§ **WORK INSTRUCTION**
Begin at the line below that has "is sent. -/" and stop after the line that has "[.cmd 0xB2, .cmd 0x10, .cmd 0x0E, .cmd". Please restate only those lines, word for word.

§ **PROVIDED MATERIAL**
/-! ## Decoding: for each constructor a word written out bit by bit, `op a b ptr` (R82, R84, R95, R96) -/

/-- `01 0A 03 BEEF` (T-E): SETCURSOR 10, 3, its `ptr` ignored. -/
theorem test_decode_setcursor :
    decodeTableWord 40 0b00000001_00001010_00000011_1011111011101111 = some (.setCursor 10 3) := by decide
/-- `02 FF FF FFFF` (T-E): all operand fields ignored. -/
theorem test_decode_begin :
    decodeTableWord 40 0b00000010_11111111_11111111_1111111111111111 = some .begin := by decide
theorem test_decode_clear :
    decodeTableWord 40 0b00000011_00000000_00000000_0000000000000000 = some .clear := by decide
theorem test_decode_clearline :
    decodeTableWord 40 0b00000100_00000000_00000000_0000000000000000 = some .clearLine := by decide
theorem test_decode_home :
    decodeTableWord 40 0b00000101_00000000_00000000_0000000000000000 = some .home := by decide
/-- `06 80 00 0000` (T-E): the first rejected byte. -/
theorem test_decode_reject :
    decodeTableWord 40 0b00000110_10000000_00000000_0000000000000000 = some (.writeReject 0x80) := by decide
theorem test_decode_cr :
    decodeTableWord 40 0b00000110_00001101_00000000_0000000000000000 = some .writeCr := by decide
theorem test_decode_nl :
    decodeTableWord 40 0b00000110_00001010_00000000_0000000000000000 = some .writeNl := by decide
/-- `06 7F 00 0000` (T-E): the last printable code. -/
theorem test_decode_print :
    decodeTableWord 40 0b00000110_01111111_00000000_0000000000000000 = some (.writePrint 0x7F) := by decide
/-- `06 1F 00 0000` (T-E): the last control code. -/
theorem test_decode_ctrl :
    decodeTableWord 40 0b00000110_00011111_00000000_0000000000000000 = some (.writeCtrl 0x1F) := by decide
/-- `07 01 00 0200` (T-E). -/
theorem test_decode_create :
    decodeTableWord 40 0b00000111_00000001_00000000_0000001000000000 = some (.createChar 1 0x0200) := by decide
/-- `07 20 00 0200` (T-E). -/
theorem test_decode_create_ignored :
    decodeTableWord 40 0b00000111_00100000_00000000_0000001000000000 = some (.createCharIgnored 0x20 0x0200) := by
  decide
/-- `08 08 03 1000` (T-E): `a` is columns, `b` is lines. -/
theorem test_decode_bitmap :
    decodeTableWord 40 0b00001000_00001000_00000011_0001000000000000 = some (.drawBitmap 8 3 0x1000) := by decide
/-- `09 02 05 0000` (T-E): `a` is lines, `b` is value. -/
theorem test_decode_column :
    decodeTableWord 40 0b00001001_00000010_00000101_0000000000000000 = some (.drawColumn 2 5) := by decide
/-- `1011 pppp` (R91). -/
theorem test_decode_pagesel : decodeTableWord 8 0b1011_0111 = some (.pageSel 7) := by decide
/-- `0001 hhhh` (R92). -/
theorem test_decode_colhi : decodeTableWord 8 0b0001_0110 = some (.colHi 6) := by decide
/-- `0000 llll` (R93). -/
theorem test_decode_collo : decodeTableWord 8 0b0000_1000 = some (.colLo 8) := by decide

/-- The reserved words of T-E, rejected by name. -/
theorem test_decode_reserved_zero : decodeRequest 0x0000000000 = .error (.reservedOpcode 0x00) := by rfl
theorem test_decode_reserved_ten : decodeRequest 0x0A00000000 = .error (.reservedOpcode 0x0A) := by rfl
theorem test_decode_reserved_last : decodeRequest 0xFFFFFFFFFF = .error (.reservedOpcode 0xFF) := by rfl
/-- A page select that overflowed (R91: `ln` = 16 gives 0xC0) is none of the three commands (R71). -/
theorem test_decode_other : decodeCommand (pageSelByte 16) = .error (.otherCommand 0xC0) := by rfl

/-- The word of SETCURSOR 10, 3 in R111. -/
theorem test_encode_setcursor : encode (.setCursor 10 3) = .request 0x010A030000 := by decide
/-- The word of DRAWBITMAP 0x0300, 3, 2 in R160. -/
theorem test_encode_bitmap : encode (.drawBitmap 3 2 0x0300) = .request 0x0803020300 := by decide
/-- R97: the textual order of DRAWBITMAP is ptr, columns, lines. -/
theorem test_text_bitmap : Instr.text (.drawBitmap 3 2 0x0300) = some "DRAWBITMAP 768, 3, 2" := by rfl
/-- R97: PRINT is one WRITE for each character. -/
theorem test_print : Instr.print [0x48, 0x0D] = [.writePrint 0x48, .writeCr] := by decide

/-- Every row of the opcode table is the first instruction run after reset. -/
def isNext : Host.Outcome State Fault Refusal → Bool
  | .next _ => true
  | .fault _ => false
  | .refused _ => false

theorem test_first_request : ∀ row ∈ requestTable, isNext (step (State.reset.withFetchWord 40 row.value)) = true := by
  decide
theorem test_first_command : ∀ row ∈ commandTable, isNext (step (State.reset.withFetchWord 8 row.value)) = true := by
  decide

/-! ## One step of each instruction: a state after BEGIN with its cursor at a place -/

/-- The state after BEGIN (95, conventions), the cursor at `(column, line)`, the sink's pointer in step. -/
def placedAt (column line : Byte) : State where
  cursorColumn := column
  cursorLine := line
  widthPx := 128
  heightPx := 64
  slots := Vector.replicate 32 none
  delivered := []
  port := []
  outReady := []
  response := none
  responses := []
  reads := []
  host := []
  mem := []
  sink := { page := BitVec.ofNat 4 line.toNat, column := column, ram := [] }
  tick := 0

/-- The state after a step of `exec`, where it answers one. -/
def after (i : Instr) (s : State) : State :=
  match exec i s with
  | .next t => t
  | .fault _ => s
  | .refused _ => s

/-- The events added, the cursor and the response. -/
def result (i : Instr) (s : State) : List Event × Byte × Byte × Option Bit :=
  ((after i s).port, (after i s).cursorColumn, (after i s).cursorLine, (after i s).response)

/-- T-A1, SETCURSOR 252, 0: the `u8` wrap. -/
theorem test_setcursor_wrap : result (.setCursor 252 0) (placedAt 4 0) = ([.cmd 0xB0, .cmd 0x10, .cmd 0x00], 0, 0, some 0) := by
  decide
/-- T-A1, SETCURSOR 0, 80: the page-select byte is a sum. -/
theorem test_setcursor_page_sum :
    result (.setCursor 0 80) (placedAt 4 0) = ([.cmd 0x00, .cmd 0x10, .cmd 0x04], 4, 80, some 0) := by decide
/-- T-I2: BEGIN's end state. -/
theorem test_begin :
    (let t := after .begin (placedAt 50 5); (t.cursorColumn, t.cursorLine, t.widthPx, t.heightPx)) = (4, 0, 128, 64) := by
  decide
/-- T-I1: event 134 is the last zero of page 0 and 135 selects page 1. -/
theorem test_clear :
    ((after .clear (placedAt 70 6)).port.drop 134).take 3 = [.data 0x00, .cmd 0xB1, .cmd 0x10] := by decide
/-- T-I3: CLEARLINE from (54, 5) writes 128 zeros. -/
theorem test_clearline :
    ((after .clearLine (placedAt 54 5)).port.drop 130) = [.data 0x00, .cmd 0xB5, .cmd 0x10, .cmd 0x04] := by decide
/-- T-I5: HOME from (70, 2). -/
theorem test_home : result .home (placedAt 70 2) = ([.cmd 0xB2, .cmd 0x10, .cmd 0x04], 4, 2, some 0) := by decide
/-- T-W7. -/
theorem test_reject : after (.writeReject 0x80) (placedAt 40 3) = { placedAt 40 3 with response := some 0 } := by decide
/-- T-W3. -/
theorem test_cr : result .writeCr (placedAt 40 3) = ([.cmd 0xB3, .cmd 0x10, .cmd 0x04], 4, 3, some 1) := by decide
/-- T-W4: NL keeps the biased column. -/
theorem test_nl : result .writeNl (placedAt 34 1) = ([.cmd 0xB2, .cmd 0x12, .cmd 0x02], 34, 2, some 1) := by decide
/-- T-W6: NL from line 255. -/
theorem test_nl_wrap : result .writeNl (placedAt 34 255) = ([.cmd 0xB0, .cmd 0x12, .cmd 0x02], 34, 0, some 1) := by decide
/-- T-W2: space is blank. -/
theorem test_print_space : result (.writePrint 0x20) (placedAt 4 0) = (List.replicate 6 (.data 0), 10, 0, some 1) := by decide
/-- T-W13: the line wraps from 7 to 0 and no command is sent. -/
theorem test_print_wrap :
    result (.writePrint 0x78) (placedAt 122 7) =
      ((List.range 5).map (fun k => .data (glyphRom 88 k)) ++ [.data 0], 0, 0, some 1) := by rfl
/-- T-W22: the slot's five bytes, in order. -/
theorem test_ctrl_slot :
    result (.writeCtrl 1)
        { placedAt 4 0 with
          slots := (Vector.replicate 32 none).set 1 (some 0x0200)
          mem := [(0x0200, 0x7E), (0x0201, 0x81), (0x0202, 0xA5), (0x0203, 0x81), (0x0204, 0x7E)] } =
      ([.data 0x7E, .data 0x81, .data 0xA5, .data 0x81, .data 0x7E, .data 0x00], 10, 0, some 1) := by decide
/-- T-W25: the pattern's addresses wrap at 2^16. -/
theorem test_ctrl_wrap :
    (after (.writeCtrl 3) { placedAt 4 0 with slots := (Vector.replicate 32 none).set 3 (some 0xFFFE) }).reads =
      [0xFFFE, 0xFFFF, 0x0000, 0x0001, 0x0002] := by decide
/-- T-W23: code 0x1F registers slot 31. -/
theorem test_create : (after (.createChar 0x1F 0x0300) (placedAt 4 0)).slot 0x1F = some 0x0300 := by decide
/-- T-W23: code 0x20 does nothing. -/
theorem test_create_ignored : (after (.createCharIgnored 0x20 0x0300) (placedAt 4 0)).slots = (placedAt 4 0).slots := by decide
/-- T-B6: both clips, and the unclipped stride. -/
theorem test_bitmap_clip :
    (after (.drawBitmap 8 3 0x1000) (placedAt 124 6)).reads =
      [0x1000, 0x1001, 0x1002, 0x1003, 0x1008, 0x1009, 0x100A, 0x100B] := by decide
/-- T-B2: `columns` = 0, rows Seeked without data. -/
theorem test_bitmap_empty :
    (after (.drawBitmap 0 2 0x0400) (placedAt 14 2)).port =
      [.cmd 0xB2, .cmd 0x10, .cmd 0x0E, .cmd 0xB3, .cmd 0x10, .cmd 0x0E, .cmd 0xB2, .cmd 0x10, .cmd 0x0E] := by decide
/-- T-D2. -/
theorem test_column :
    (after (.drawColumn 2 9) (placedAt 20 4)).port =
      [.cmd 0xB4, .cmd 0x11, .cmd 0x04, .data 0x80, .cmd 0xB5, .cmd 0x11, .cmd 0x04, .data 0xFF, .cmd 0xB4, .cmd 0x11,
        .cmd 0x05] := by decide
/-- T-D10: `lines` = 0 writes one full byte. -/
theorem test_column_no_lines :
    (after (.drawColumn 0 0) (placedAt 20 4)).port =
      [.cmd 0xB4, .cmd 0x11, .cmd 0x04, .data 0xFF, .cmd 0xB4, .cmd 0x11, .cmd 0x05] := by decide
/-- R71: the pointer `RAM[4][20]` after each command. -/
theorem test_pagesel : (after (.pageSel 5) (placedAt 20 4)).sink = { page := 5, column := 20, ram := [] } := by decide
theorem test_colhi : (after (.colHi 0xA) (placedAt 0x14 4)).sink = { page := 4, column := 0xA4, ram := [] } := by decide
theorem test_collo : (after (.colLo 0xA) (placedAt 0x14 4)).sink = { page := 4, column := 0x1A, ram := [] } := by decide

§ **COMPLETED EXERCISE**
/-- T-W13: the line wraps from 7 to 0 and no command is sent. -/
theorem test_print_wrap :
    result (.writePrint 0x78) (placedAt 122 7) =
      ((List.range 5).map (fun k => .data (glyphRom 88 k)) ++ [.data 0], 0, 0, some 1) := by rfl
/-- T-W22: the slot's five bytes, in order. -/
theorem test_ctrl_slot :
    result (.writeCtrl 1)
        { placedAt 4 0 with
          slots := (Vector.replicate 32 none).set 1 (some 0x0200)
          mem := [(0x0200, 0x7E), (0x0201, 0x81), (0x0202, 0xA5), (0x0203, 0x81), (0x0204, 0x7E)] } =
      ([.data 0x7E, .data 0x81, .data 0xA5, .data 0x81, .data 0x7E, .data 0x00], 10, 0, some 1) := by decide
/-- T-W25: the pattern's addresses wrap at 2^16. -/
theorem test_ctrl_wrap :
    (after (.writeCtrl 3) { placedAt 4 0 with slots := (Vector.replicate 32 none).set 3 (some 0xFFFE) }).reads =
      [0xFFFE, 0xFFFF, 0x0000, 0x0001, 0x0002] := by decide
/-- T-W23: code 0x1F registers slot 31. -/
theorem test_create : (after (.createChar 0x1F 0x0300) (placedAt 4 0)).slot 0x1F = some 0x0300 := by decide
/-- T-W23: code 0x20 does nothing. -/
theorem test_create_ignored : (after (.createCharIgnored 0x20 0x0300) (placedAt 4 0)).slots = (placedAt 4 0).slots := by decide
/-- T-B6: both clips, and the unclipped stride. -/
theorem test_bitmap_clip :
    (after (.drawBitmap 8 3 0x1000) (placedAt 124 6)).reads =
      [0x1000, 0x1001, 0x1002, 0x1003, 0x1008, 0x1009, 0x100A, 0x100B] := by decide
/-- T-B2: `columns` = 0, rows Seeked without data. -/
theorem test_bitmap_empty :
    (after (.drawBitmap 0 2 0x0400) (placedAt 14 2)).port =
      [.cmd 0xB2, .cmd 0x10, .cmd 0x0E, .cmd 0xB3, .cmd 0x10, .cmd 0x0E, .cmd 0xB2, .cmd 0x10, .cmd 0x0E] := by decide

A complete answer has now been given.